Os textos, com comentários e crônicas sobre os absurdos ditos e cometidos por militares, políticos e jornalistas ao longo de cinco anos, entre 64 e 68, foram publicados em três livros, todos com o título "Febeapá" — o último deles no ano de sua morte precoce, de infarto, aos 45 anos.
A Companhia das Letras acaba de reunir os três volumes em um só livro (482 págs., R$ 54,90), com apresentação de Sergio Augusto e posfácio de João Adolfo Hansen. É leitura das mais engraçadas – e, às vezes, capaz de sugerir muitos paralelismos com os dias de hoje.
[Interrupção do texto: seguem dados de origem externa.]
/-! ### Completions of host queues (R438, R440) -/

/-- Queue q of function fn. -/
def State.hq (s : State) (fn q : Nat) : HQueue := s.hqs.getD (8 * fn + q) {}
/-- A queue replaced. -/
def State.setHq (s : State) (fn q : Nat) (x : HQueue) : State := { s with hqs := listSet s.hqs (8 * fn + q) x }

/-- A ready completion written to the CQ, while it has room, and the HOSTQ source raised (R389, R438, R440). -/
def State.postOne (s : State) (fn q : Nat) : State :=
  let x := s.hq fn q
  match x.ready with
  | [] => s
  | c :: r =>
    if x.cqFull then s else
    let s := s.toHost (s.rd64 (Reg.hifCqBaseLo fn q) + 16 * x.cqTail) (c.bytes x.phase)
    let t := (x.cqTail + 1) % 2 ^ x.cqSize
    let s := s.setHq fn q { x with ready := r, cqTail := t, phase := if t = 0 then !x.phase else x.phase }
    if x.irq && fn != 0 then s.raiseP (fn - 1) (8 + q) else s

/-- Every ready completion of a queue that has room written. -/
def State.postReady (s : State) (fn q : Nat) : State :=
  (List.range (s.hq fn q).ready.length).foldl (fun s _ => s.postOne fn q) s

/-- A command of a queue completed: a completion for every failure, and for a success that asks for one (R438). -/
def State.complete (s : State) (fn q cid status result : Nat) (notify : Bool) : State :=
  if status = hsOK ∧ !notify then s else
  let x := s.hq fn q
  (s.setHq fn q { x with ready := x.ready ++ [{ cid, status, head := x.head, result }] }).postReady fn q

/-- The COPY in progress on queue q of function fn ends (R437, R438, R442): its completion is posted, unless the function has been
reset since. -/
def State.copyDone (s : State) (fn q status result : Nat) : State :=
  let x := s.hq fn q
  match x.copy with
  | none => s
  | some b =>
    let s := s.setHq fn q { x with copy := none, mute := false }
    let h := decHCmd b
    if x.mute then s else s.complete fn q h.cid status result h.notify

/-- The COPYs in progress of a function end ABORTED (R442). -/
def State.abortCopies (s : State) (fn : Nat) : State := (List.range 8).foldl (fun s q => s.copyDone fn q hsABORTED 0) s

/-! ### Items that no core can take (R243, R257) -/

/-- No healthy core of its partition is in a released item's affinity set (R257). -/
def State.noCoreFor (s : State) (d : Nat) (i : Item) : Bool :=
  !(((s.pcfg i.part).coresOn d).any fun k => s.coreOk k && bit i.aff (k % 64))

/-- A released item without an eligible core fails (R257): counted, traced and recorded; the command of a HOST item ends ABORTED
(DEDUCED, log entry 180). -/
def State.failItem (s : State) (d : Nat) (i : Item) : State :=
  let s := ((s.inc (Reg.schNoCore d)).trace d 0x0A 0xFF i 0).log { kind := ekNO_CORE, act := actOf ekNO_CORE, cls := i.cls, time := s.time, op := i.seq }
  if i.kind = tkHOST then s.copyDone (i.part + 1) i.arg hsABORTED 0 else s

/-- Items taken out of a die's queues, dispatch slots and holds. A group left empty leaves the round-robin list with deficit 0, a task
left without backlog is held no more. -/
def SchedDie.without (d : SchedDie) (gone : Item → Bool) : SchedDie :=
  let stays (i : Item) : Bool := !gone i
  let gs := d.groups.map fun (g : GroupSt) =>
    let l := g.items.filter stays
    { g with items := l, deficit := if l.isEmpty then 0 else g.deficit }
  { d with
    commitQ := d.commitQ.filter stays
    groups := gs
    order := d.order.filter fun e => e == sliceRef || gs.any fun g => g.part == e.1 && g.grp == e.2 && !g.items.isEmpty
    slots := d.slots.map (·.filter stays)
    tasks := d.tasks.map fun (t : TaskSt) =>
      let l := t.backlog.filter stays
      { t with backlog := l, held := t.held && (t.backlog.isEmpty || !l.isEmpty) } }

/-- Queued and held items of a die that no healthy core can take any more fail, once a core has left service (R257). -/
def State.failUnserved (s : State) (d : Nat) : State :=
  let x := s.sch d
  let bad := ((x.groups.flatMap (·.items)) ++ x.tasks.flatMap (·.backlog)).filter (s.noCoreFor d)
  if bad.isEmpty then s
  else bad.foldl (fun s i => s.failItem d i) (s.setSch d { x.without (fun i => i.grp != 0xFF && bad.contains i) with slots := x.slots })

/-! ### Work in flight of a unit that leaves service (R175, R257, R379) -/

/-- A core gives up the role of host (R175): the solving that it hosts ends with no result, and hand-off records that it has not yet
admitted are discarded and counted. -/
def State.unhost (s : State) (k : Nat) : State :=
  let s := (List.range 32).foldl (fun s i =>
    if (s.eng i).host = some k then let s := s.noResult i; s.setEng i { s.eng i with host := none } else s) s
  let c := s.core k
  let s := s.inc (Reg.slvLateHandoff (k / 64)) c.handQ.length
  s.setCore k { c with handQ := [] }

/-- The dispatch-slot entries of a core returned to the heads of their group queues in slot order, each traced (R257, R261). -/
def State.returnSlots (s : State) (k : Nat) : State :=
  let d := k / 64
  let l := (s.sch d).slots.getD (k % 64) []
  let x := l.reverse.foldl (fun x i => if i.grp = 0xFF then { x with commitQ := i :: x.commitQ } else x.giveBack i) (s.sch d)
  l.foldl (fun s i => s.trace d 0x04 k i i.seq) (s.setSch d { x with slots := listSet x.slots (k % 64) [], idle := [] })

/-- The core positions of die d that may take a commit try's item again (R189, R243): never the entry's source core. -/
def State.tryAff (s : State) (x : CSlot) (d : Nat) : Nat :=
  let r := s.round.mechs.getD x.mech {}
  match r.list.entries[r.pos]? with
  | some e => if e.source / 64 = d then 2 ^ 64 - 1 - 2 ^ (e.source % 64) else 2 ^ 64 - 1
  | none => 2 ^ 64 - 1

/-- The item that admits a candidate of a slot of core k again on die d, as class S work of another core (R379). A REPLAY or RECHECK
item keeps the affinity that its pick gave it while it stays on its die. -/
def State.again (s : State) (c : CSlot) (k d : Nat) : Item :=
  { c.item with cls := clsS, grp := 0xFF, first := c.candId, n := 1, cost := 1,
                kind := if c.item.kind = tkLATTICE ∧ c.hand.isSome then ikHANDOFF else c.item.kind,
                arg := c.addr,
                aff := if decide (ikREPLAY ≤ c.item.kind) && decide (c.item.kind ≤ ikREPEAT) then
                         (if k / 64 = d then c.item.aff else s.tryAff c d)
                       else 2 ^ 64 - 1 }

/-- The fault of core k lies in its scratchpad or its selection engine (R379). -/
def State.selFault (s : State) (k : Nat) : Bool := (s.faultSt (.unit (coreUnit k) 0)).sel

/-- The candidates of a retired core's slots that have no verdict, and with a fault in the scratchpad or the selection engine every
candidate of a slot, go to the commit queue of the same die, or of the other where the partition has no other core in service on it. -/
def State.readmit (s : State) (k : Nat) : State :=
  let c := s.core k
  let again (x : CSlot) : Bool := decide (x.ph ≠ .done) || s.selFault k
  let open_ := c.slots.filter again
  let s := open_.foldl (fun s x =>
    let q := s.pcfg x.item.part
    let d := if (q.coresOn (k / 64)).any fun j => j != k && s.coreOk j then k / 64 else 1 - k / 64
    s.setSch d ((s.sch d).pushCommit (s.again x k d))) s
  s.setCore k { s.core k with slots := c.slots.filter fun x => !again x }

/-- The verdict buffer and the partial lists of a retired core discarded (R379): the verdicts count as truncated. -/
def State.discardBuf (s : State) (k : Nat) : State :=
  let c := s.core k
  let p := ((s.cfg.coreOwner k).map (·.num)).getD 0
  let s := [0, 1].foldl (fun (s : State) h =>
    let f := c.fill.getD h 0
    if f = 0 then s else (s.inc (Reg.prbTruncCount (k / 64)) f).tdc p (c.halfOf.getD h 0) 0) s
  (s.zero (padBase k) 0x64000).setCore k { s.core k with fill := [0, 0], owes := false }

/-- A lane of core k fails during a candidate's tests (R149): its CHECK state ends, and it is tested again on the remaining lanes. -/
def State.replayLane (s : State) (k : Nat) : State :=
  let c := s.core k
  s.setCore k { c with slots := c.slots.map fun x => if x.ph = .check then { x with ph := .bind, poses := [] } else x }

/-- Core k has reductions or merges to complete. -/
def CoreSt.owing (c : CoreSt) : Bool := c.owes || c.fill.any (0 < ·) || c.slots.any fun x => decide (x.ph = .done)

/-! ### Loans (R278, R414) -/

/-- A clock lowered by one step, not past its floor (R411, R414). -/
def Kettle.lower (k : Kettle) (i : Nat) : Kettle :=
  let floor := if i < 16 then k.sec.eng.getD i 4 else k.sec.arr.getD (i - 16) 4
  let c := k.clks.getD i {}
  if c.target < c.step then { k with clks := listSet k.clks i { c with target := c.step, capped := true } }
  else if c.step < floor then { k with clks := listSet k.clks i { step := c.step + 1, target := c.step + 1, capped := true } } else k

/-- Clocks raised on loan lowered, newest first, until the loans that stand cover the rest (R414). -/
def Kettle.repay : Nat → Kettle → Kettle
  | 0, k => k
  | n + 1, k =>
    match k.raises with
    | [] => k
    | (i, _) :: r =>
      if (k.raises.map (·.2)).sum ≤ (k.lent.map (·.2)).sum then k else Kettle.repay n ({ k with raises := r }.lower i)

/-- The loan of a core ends (R278, R414). -/
def State.endLoan (s : State) (k : Nat) : State :=
  if s.ktl.lent.any (·.1 == k) then
    let t := { s.ktl with lent := s.ktl.lent.filter (·.1 != k) }
    { s with ktl := t.repay t.raises.length }
  else s

/-! ### Work in service -/

/-- The items in service on a core that leaves service for good go back to the heads of their groups, to be issued again on
another core; a DMA chain runs on from the descriptor after its last applied tally command (R257, R383). A SELFTEST item ends.
Candidates of LATTICE items are admitted again one by one. -/
def State.reissue (s : State) (k : Nat) : State :=
  let x := s.sch (k / 64)
  let dma := (s.core k).dma
  let mine := (x.busy.filter fun e => e.1 == k && e.2.kind != tkLATTICE).reverse
  let x := { x with busy := x.busy.filter fun e => !mine.contains e }
  let x := mine.foldl (fun x e =>
    if e.2.kind = tkSELFTEST then x
    else x.giveBack { e.2 with arg := if e.2.kind = tkDMA ∧ dma.item = some e.2 then dma.from_ else e.2.arg }) x
  let s := { s with sync := { s.sync with waits := s.sync.waits.filter fun w => !(w.issuer == Issuer.dma k) } }
  ((s.endLoan k).setSch (k / 64) x).setCore k { s.core k with dma := (s.core k).dma.free }

/-! ### Retirement (R379, R381) -/

/-- A unit or lane entered in the retirement list: the warden's own list up to 64, then this power cycle's alone (R381). -/
def State.listRetired (s : State) (u sub : Nat) : State :=
  let e := s.errs
  if e.list.length < 64 then { s with errs := { e with list := e.list ++ [(u, sub)] } }
  else { s with errs := { e with extra := e.extra ++ [(u, sub)], full := true } }

/-- The self-test slices of a unit leave its die's rotation (R361); one that runs ends. -/
def State.dropSlices (s : State) (u : Nat) : State :=
  let r := s.rots.getD (u / 512) {}
  let keep (e : Nat × Nat) : Bool := e.1 != u % 512
  { s with rots := listSet s.rots (u / 512) { r with
      pend := r.pend.filter keep, first := r.first.filter keep, asked := r.asked.filter keep, late := r.late.filter (· != u % 512),
      run := if r.run.any (·.unit == u % 512) then none else r.run } }

/-- One unit retired, without the units that follow it: the list, the record, the count, the interrupt, the work in flight and
the fault state. A core that owes reductions or merges is powered off once it has completed them (R379, R402). -/
def State.retireOne (s : State) (u sub ref t : Nat) : State :=
  if s.isRetired u sub then s else
  let s := (s.listRetired u sub).log { kind := ekRETIRED, act := 7, unit := u + sub * 4096, time := t, ref }
  let s := (s.inc Reg.errRetireCount).raise isrcRETIRED
  let s := if sub = 0 then s.dropSlices u else s
  let pos := u % 512; let d := u / 512
  if sub ≠ 0 then
    (s.replayLane (d * 64 + pos)).setFault { s.faultSt (.unit u 0) with phase := .watch, slices := [], lanes := [], other := false, sel := false }
  else if pos < 64 then
    let k := d * 64 + pos
    let s := ((((s.unhost k).returnSlots k).readmit k).reissue k).failUnserved d
    let s := if s.selFault k then s.discardBuf k else s
    if (s.core k).owing then s else s.powerOff u
  else if pos < 80 then (s.noResult (d * 16 + (pos - 64))).powerOff u
  else if pos = 88 then (s.endRuns d (fun _ => true) rrABORT t).powerOff u
  else s.powerOff u

/-- A unit or lane retired with what follows from it: the fourth lane of an engine retires the core, a field store every core
of its cluster (R379). Then the partitions that cannot work are stopped (R380). -/
def State.retire (s : State) (u sub ref t : Nat) : State :=
  let s := s.retireOne u sub ref t
  let pos := u % 512; let d := u / 512
  let k := d * 64 + pos
  let s := if sub ≠ 0 ∧ (s.lanesOut k (if sub ≤ 4 then 1 else 5)).length = 4 then s.retireOne u 0 ref t else s
  let s := if 96 ≤ pos ∧ pos < 104 then
      let g := d * 8 + (pos - 96)
      let s := { s with fld := { s.fld with stores := listSet s.fld.stores g { s.fld.stores.getD g {} with ready := false, excluded := true, copying := false, copied := false } } }
      (List.range 8).foldl (fun s i => s.retireOne (unitId d ((pos - 96) * 8 + i)) 0 ref t) s
    else s
  s.stopUnable ref t

/-- A lasting fault (R372, R373): the unit goes to ISOLATE with every slice of its kinds to run; a field store, which has no
slices, is retired at once; a link, a context table and an HBM stack are not retired (R379). -/
def State.isolate (s : State) (u ref t : Nat) : State :=
  let f := s.faultSt (.unit u 0)
  let s := s.inc Reg.errLasting
  if u % 512 ≤ 88 then
    let s := s.setFault { f with stSig := none, phase := .isolate, slices := sliceKinds (u % 512), since := t, ref, lanes := [], other := false }
    let s := { s with rots := listSet s.rots (u / 512 % 2) { s.rots.getD (u / 512 % 2) {} with
      first := (sliceKinds (u % 512)).map (fun k => (u % 512, k)) ++ (s.rots.getD (u / 512 % 2) {}).first } }
    if u % 512 < 64 then ((s.unhost (u / 512 * 64 + u % 512)).returnSlots (u / 512 * 64 + u % 512)).failUnserved (u / 512) else s
  else if u % 512 < 104 then s.retire u 0 ref t
  else s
Uma boa resenha do lançamento, publicada na "Folha", pode ser lida aqui: Stanislaw Ponte Preta castiga com picardia os poderosos do país.
Para quem se interessa pela história da televisão, Sergio Porto deixou vários comentários e histórias sobre a sua experiência, como redator de programas em diferentes emissoras (Tupi, Rio, Globo, Excelsior, Record) nos anos 60. Os textos estão reunidos em "A Máquina de Fazer Doido", também incluído em "Febeapá".
São observações quase sempre sérias, bastante críticas, sobre a baixa qualidade da televisão naqueles anos. "Na televisão brasileira é assim; o sujeito que não sabe fazer nada acaba sempre diretor", escreve, por exemplo.
Falando de um programa de auditório cuja descrição lembra muito a "Buzina do Chacrinha", apresentado na Globo até 1972, Sergio Porto assim se refere aos candidatos que participam da atração: "esses coitados que, levados pela ingenuidade e muitas vezes pela necessidade, comparecem aos programas ditos de calouros para serem humilhados" .
O autor também critica a exploração feita em um quadro apresentado por Silvio Santos no início dos anos 60 na TV Paulista (futura Globo), chamado "Rainha por um Dia" (por engano, Sergio Porto escreve "Rainha por uma Noite"): "Foi invenção de um tal de Silvio Santos, hoje milionário, segundo dizem, por ter industrializado, para uso exclusivo do rádio e da televisão, a burrice e a infelicidade humana".
O livro conta também uma história lendária, protagonizada por outro jornalista famoso na época, Antonio Maria (1921-1964), a respeito de uma atração que ambos escreviam para a TV Rio:
"O programa que fazíamos era horrível, mas era isto que o diretor artístico da estação queria, a ponto de – acredite quem quiser – manter outro redator só para piorar o que a gente escrevia. Um dia o Antonio Maria se aborreceu, entrou pela sala do diretor com cara de mau, atirou o escrito para o programa seguinte em cima da sua mesa e disse: 'Está aqui a minha parte do programa. Eu sinto muito, mas pior que isso eu não sei fazer'. Depois, no café da esquina, contava o que fizera, às gargalhadas".
Para encerrar, reproduzo duas frases de Tia Zulmira, outra personagem engraçadíssima criada por Sergio Porto. A primeira segue muito atual: "Quem assiste televisão durante a semana é incapaz de desconfiar que aos domingos é pior". A segunda, para muita gente, também vale para os dias de hoje: "Nada é mais educativo na nossa televisão que o botão de desligar."
Em tempo: As três ilustrações aqui reproduzidas são de autoria de Jaguar e constam da edição original do livro "Febeapá 3", lançado pela editora Sabiá em 1968.